84 of 86 people found the following review helpful:
5.0 out of 5 stars Invaluable Handbook with an eclectic Bibliography, May 18, 2001
By 
Walter O. Koenig "Amoxtli" (San Diego, California, USA) - See all my reviews
(REAL NAME)   
I agree with the previous review that this book is not as comprehensive as Gifford and Seidman "Ulysses Annotated" (see my review), but it is better than Douglas Fowler's "A Reader's Guide to Gravity's Rainbow", the only other usable sourcebook to "Gravity's Rainbow" I am aware of.

This book has a most helpful introduction in which the scope and instructions for use are discussed. The section "For Further Study" contains some insightful information regarding the patterns of Pynchon's borrowings, the chronology of the novel and its structure as a "Bildungsroman", which is according to Weisenburger as follows: "(1) the disclosure of the hero's miraculous gifts (2) his education (3) his testing during a course of travels, and (4) the confirmation of his powers, a revelation." (p.7) I wish this subject would have been developed further. It certainly offers another avenue for reading the novel and analyzing its structure.

The "Companion" Section itself gives helpful intoductions to each episode and somewhat brief descriptions of the many allusions and references. The vast majority seem to be included, though further information about them, will in many cases require the reader to do some work.

At the time I read this novel, I was conducting research at the Library of Congress, so I decided to check around fifty of the references listed in the Bibliography. I checked verything from the "History of South-West Aftrica" to "Ballistics of the Future", and Stendhal's "Life of Rossini" to Pavlov's "Conditioned Reflexes", and found that both Pynchon and Wiesenburger did the their work well. If you really want to understand the allusons in this novel, you may want to check some of these out.

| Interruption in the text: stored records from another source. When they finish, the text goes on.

@[simp] theorem endMeasuring_keeps :
    (endMeasuring s).pending = s.pending ∧ (endMeasuring s).resetLow = s.resetLow
      ∧ (endMeasuring s).inputs = s.inputs ∧ (endMeasuring s).awaitFrame = s.awaitFrame
      ∧ (endMeasuring s).link = s.link ∧ (endMeasuring s).params = s.params
      ∧ (endMeasuring s).plan = s.plan ∧ (endMeasuring s).rules = s.rules
      ∧ (endMeasuring s).manualMask = s.manualMask ∧ (endMeasuring s).chainage = s.chainage
      ∧ (endMeasuring s).computer = s.computer ∧ (endMeasuring s).seq = s.seq
      ∧ (endMeasuring s).heads = s.heads ∧ (endMeasuring s).lining = s.lining
      ∧ (endMeasuring s).supervisor = s.supervisor ∧ (endMeasuring s).stop = s.stop
      ∧ (endMeasuring s).attention = s.attention ∧ (endMeasuring s).results = s.results
      ∧ (endMeasuring s).latches = s.latches ∧ (endMeasuring s).counters = s.counters := by
  simp [endMeasuring]

@[simp] theorem endLive_keeps :
    (endLive s).pending = s.pending ∧ (endLive s).resetLow = s.resetLow ∧ (endLive s).inputs = s.inputs
      ∧ (endLive s).awaitFrame = s.awaitFrame ∧ (endLive s).link = s.link ∧ (endLive s).params = s.params
      ∧ (endLive s).plan = s.plan ∧ (endLive s).rules = s.rules ∧ (endLive s).manualMask = s.manualMask
      ∧ (endLive s).chainage = s.chainage ∧ (endLive s).computer = s.computer ∧ (endLive s).seq = s.seq
      ∧ (endLive s).heads = s.heads ∧ (endLive s).lining = s.lining ∧ (endLive s).supervisor = s.supervisor
      ∧ (endLive s).stop = s.stop ∧ (endLive s).attention = s.attention ∧ (endLive s).results = s.results
      ∧ (endLive s).latches = s.latches ∧ (endLive s).counters = s.counters := by
  unfold endLive; repeat' split
  all_goals simp

@[simp] theorem enterEnded_keeps :
    (enterEnded s).pending = s.pending ∧ (enterEnded s).resetLow = s.resetLow
      ∧ (enterEnded s).inputs = s.inputs ∧ (enterEnded s).awaitFrame = s.awaitFrame
      ∧ (enterEnded s).link = s.link ∧ (enterEnded s).params = s.params ∧ (enterEnded s).rules = s.rules
      ∧ (enterEnded s).manualMask = s.manualMask ∧ (enterEnded s).measuring = s.measuring
      ∧ (enterEnded s).computer = s.computer ∧ (enterEnded s).heads = s.heads
      ∧ (enterEnded s).lining = s.lining ∧ (enterEnded s).supervisor = s.supervisor
      ∧ (enterEnded s).stop = s.stop ∧ (enterEnded s).attention = s.attention
      ∧ (enterEnded s).results = s.results ∧ (enterEnded s).counters = s.counters := by
  simp [enterEnded]

@[simp] theorem advanceRun_keeps :
    (advanceRun s).pending = s.pending ∧ (advanceRun s).resetLow = s.resetLow
      ∧ (advanceRun s).inputs = s.inputs ∧ (advanceRun s).awaitFrame = s.awaitFrame
      ∧ (advanceRun s).link = s.link ∧ (advanceRun s).params = s.params ∧ (advanceRun s).rules = s.rules
      ∧ (advanceRun s).manualMask = s.manualMask ∧ (advanceRun s).measuring = s.measuring
      ∧ (advanceRun s).computer = s.computer ∧ (advanceRun s).heads = s.heads
      ∧ (advanceRun s).lining = s.lining ∧ (advanceRun s).supervisor = s.supervisor
      ∧ (advanceRun s).stop = s.stop ∧ (advanceRun s).attention = s.attention
      ∧ (advanceRun s).results = s.results ∧ (advanceRun s).counters = s.counters := by
  unfold advanceRun; repeat' split
  all_goals simp

@[simp] theorem continueRun_keeps :
    (continueRun s).pending = s.pending ∧ (continueRun s).resetLow = s.resetLow
      ∧ (continueRun s).inputs = s.inputs ∧ (continueRun s).awaitFrame = s.awaitFrame
      ∧ (continueRun s).link = s.link ∧ (continueRun s).params = s.params ∧ (continueRun s).rules = s.rules
      ∧ (continueRun s).manualMask = s.manualMask ∧ (continueRun s).measuring = s.measuring
      ∧ (continueRun s).computer = s.computer ∧ (continueRun s).heads = s.heads
      ∧ (continueRun s).lining = s.lining ∧ (continueRun s).supervisor = s.supervisor
      ∧ (continueRun s).stop = s.stop ∧ (continueRun s).attention = s.attention
      ∧ (continueRun s).results = s.results ∧ (continueRun s).counters = s.counters := by
  unfold continueRun; repeat' split
  all_goals simp

@[simp] theorem afterRecording_keeps :
    (afterRecording s).pending = s.pending ∧ (afterRecording s).resetLow = s.resetLow
      ∧ (afterRecording s).inputs = s.inputs ∧ (afterRecording s).awaitFrame = s.awaitFrame
      ∧ (afterRecording s).link = s.link ∧ (afterRecording s).params = s.params
      ∧ (afterRecording s).rules = s.rules ∧ (afterRecording s).manualMask = s.manualMask
      ∧ (afterRecording s).measuring = s.measuring ∧ (afterRecording s).computer = s.computer
      ∧ (afterRecording s).heads = s.heads ∧ (afterRecording s).lining = s.lining
      ∧ (afterRecording s).supervisor = s.supervisor ∧ (afterRecording s).stop = s.stop
      ∧ (afterRecording s).attention = s.attention ∧ (afterRecording s).results = s.results
      ∧ (afterRecording s).counters = s.counters := by
  simp [afterRecording]

@[simp] theorem openWindow_keeps (k : WindowKind) :
    (openWindow k s).pending = s.pending ∧ (openWindow k s).resetLow = s.resetLow
      ∧ (openWindow k s).inputs = s.inputs ∧ (openWindow k s).awaitFrame = s.awaitFrame
      ∧ (openWindow k s).link = s.link ∧ (openWindow k s).params = s.params
      ∧ (openWindow k s).plan = s.plan ∧ (openWindow k s).rules = s.rules
      ∧ (openWindow k s).manualMask = s.manualMask ∧ (openWindow k s).chainage = s.chainage
      ∧ (openWindow k s).computer = s.computer ∧ (openWindow k s).seq = s.seq
      ∧ (openWindow k s).heads = s.heads ∧ (openWindow k s).lining = s.lining
      ∧ (openWindow k s).supervisor = s.supervisor ∧ (openWindow k s).stop = s.stop
      ∧ (openWindow k s).attention = s.attention ∧ (openWindow k s).results = s.results
      ∧ (openWindow k s).latches = s.latches ∧ (openWindow k s).counters = s.counters := by
  unfold openWindow; repeat' split
  all_goals simp

@[simp] theorem reportClamped_keeps :
    (reportClamped s).pending = s.pending ∧ (reportClamped s).resetLow = s.resetLow
      ∧ (reportClamped s).inputs = s.inputs ∧ (reportClamped s).awaitFrame = s.awaitFrame
      ∧ (reportClamped s).link = s.link ∧ (reportClamped s).params = s.params
      ∧ (reportClamped s).plan = s.plan ∧ (reportClamped s).rules = s.rules
      ∧ (reportClamped s).manualMask = s.manualMask ∧ (reportClamped s).chainage = s.chainage
      ∧ (reportClamped s).computer = s.computer ∧ (reportClamped s).seq = s.seq
      ∧ (reportClamped s).heads = s.heads ∧ (reportClamped s).lining = s.lining
      ∧ (reportClamped s).supervisor = s.supervisor ∧ (reportClamped s).stop = s.stop
      ∧ (reportClamped s).attention = s.attention ∧ (reportClamped s).results = s.results
      ∧ (reportClamped s).latches = s.latches ∧ (reportClamped s).counters = s.counters := by
  unfold reportClamped; repeat' split
  all_goals simp

@[simp] theorem clampUnit_keeps :
    (clampUnit s).pending = s.pending ∧ (clampUnit s).resetLow = s.resetLow
      ∧ (clampUnit s).inputs = s.inputs ∧ (clampUnit s).awaitFrame = s.awaitFrame
      ∧ (clampUnit s).link = s.link ∧ (clampUnit s).params = s.params ∧ (clampUnit s).plan = s.plan
      ∧ (clampUnit s).rules = s.rules ∧ (clampUnit s).manualMask = s.manualMask
      ∧ (clampUnit s).chainage = s.chainage ∧ (clampUnit s).computer = s.computer
      ∧ (clampUnit s).seq = s.seq ∧ (clampUnit s).heads = s.heads ∧ (clampUnit s).supervisor = s.supervisor
      ∧ (clampUnit s).stop = s.stop ∧ (clampUnit s).attention = s.attention
      ∧ (clampUnit s).results = s.results ∧ (clampUnit s).latches = s.latches
      ∧ (clampUnit s).counters = s.counters := by
  unfold clampUnit; dsimp only; repeat' split
  all_goals simp

@[simp] theorem reportOpen_keeps :
    (reportOpen s).pending = s.pending ∧ (reportOpen s).resetLow = s.resetLow
      ∧ (reportOpen s).inputs = s.inputs ∧ (reportOpen s).awaitFrame = s.awaitFrame
      ∧ (reportOpen s).link = s.link ∧ (reportOpen s).params = s.params ∧ (reportOpen s).rules = s.rules
      ∧ (reportOpen s).manualMask = s.manualMask ∧ (reportOpen s).computer = s.computer
      ∧ (reportOpen s).heads = s.heads ∧ (reportOpen s).supervisor = s.supervisor
      ∧ (reportOpen s).stop = s.stop ∧ (reportOpen s).attention = s.attention
      ∧ (reportOpen s).results = s.results ∧ (reportOpen s).counters = s.counters := by
  unfold reportOpen; repeat' split
  all_goals simp

@[simp] theorem releaseUnit_keeps :
    (releaseUnit s).pending = s.pending ∧ (releaseUnit s).resetLow = s.resetLow
      ∧ (releaseUnit s).inputs = s.inputs ∧ (releaseUnit s).awaitFrame = s.awaitFrame
      ∧ (releaseUnit s).link = s.link ∧ (releaseUnit s).params = s.params ∧ (releaseUnit s).rules = s.rules
      ∧ (releaseUnit s).manualMask = s.manualMask ∧ (releaseUnit s).computer = s.computer
      ∧ (releaseUnit s).heads = s.heads ∧ (releaseUnit s).supervisor = s.supervisor
      ∧ (releaseUnit s).stop = s.stop ∧ (releaseUnit s).attention = s.attention
      ∧ (releaseUnit s).results = s.results ∧ (releaseUnit s).counters = s.counters := by
  unfold releaseUnit; dsimp only; repeat' split
  all_goals simp

@[simp] theorem clampOrder_keeps (c : Context) :
    (clampOrder c s).pending = s.pending ∧ (clampOrder c s).resetLow = s.resetLow
      ∧ (clampOrder c s).inputs = s.inputs ∧ (clampOrder c s).awaitFrame = s.awaitFrame
      ∧ (clampOrder c s).link = s.link ∧ (clampOrder c s).params = s.params
      ∧ (clampOrder c s).rules = s.rules ∧ (clampOrder c s).manualMask = s.manualMask
      ∧ (clampOrder c s).computer = s.computer ∧ (clampOrder c s).heads = s.heads
      ∧ (clampOrder c s).supervisor = s.supervisor ∧ (clampOrder c s).stop = s.stop
      ∧ (clampOrder c s).attention = s.attention ∧ (clampOrder c s).results = s.results
      ∧ (clampOrder c s).counters = s.counters := by
  unfold clampOrder; dsimp only; repeat' split
  all_goals simp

The Book ends with a helpful, but not comprehensive Index. I think this book is a most usable and reliable guide to the Novel. The Novel can be read without it, as has been pointed out, but half the fun is, at least to me, checking on the allusions, and coming across their often hidden and surprising meanings. Interested readers should buy this book. It is not only well-done as a Guide, but the Bibliography contains a mixture of references that can be found nowhere else.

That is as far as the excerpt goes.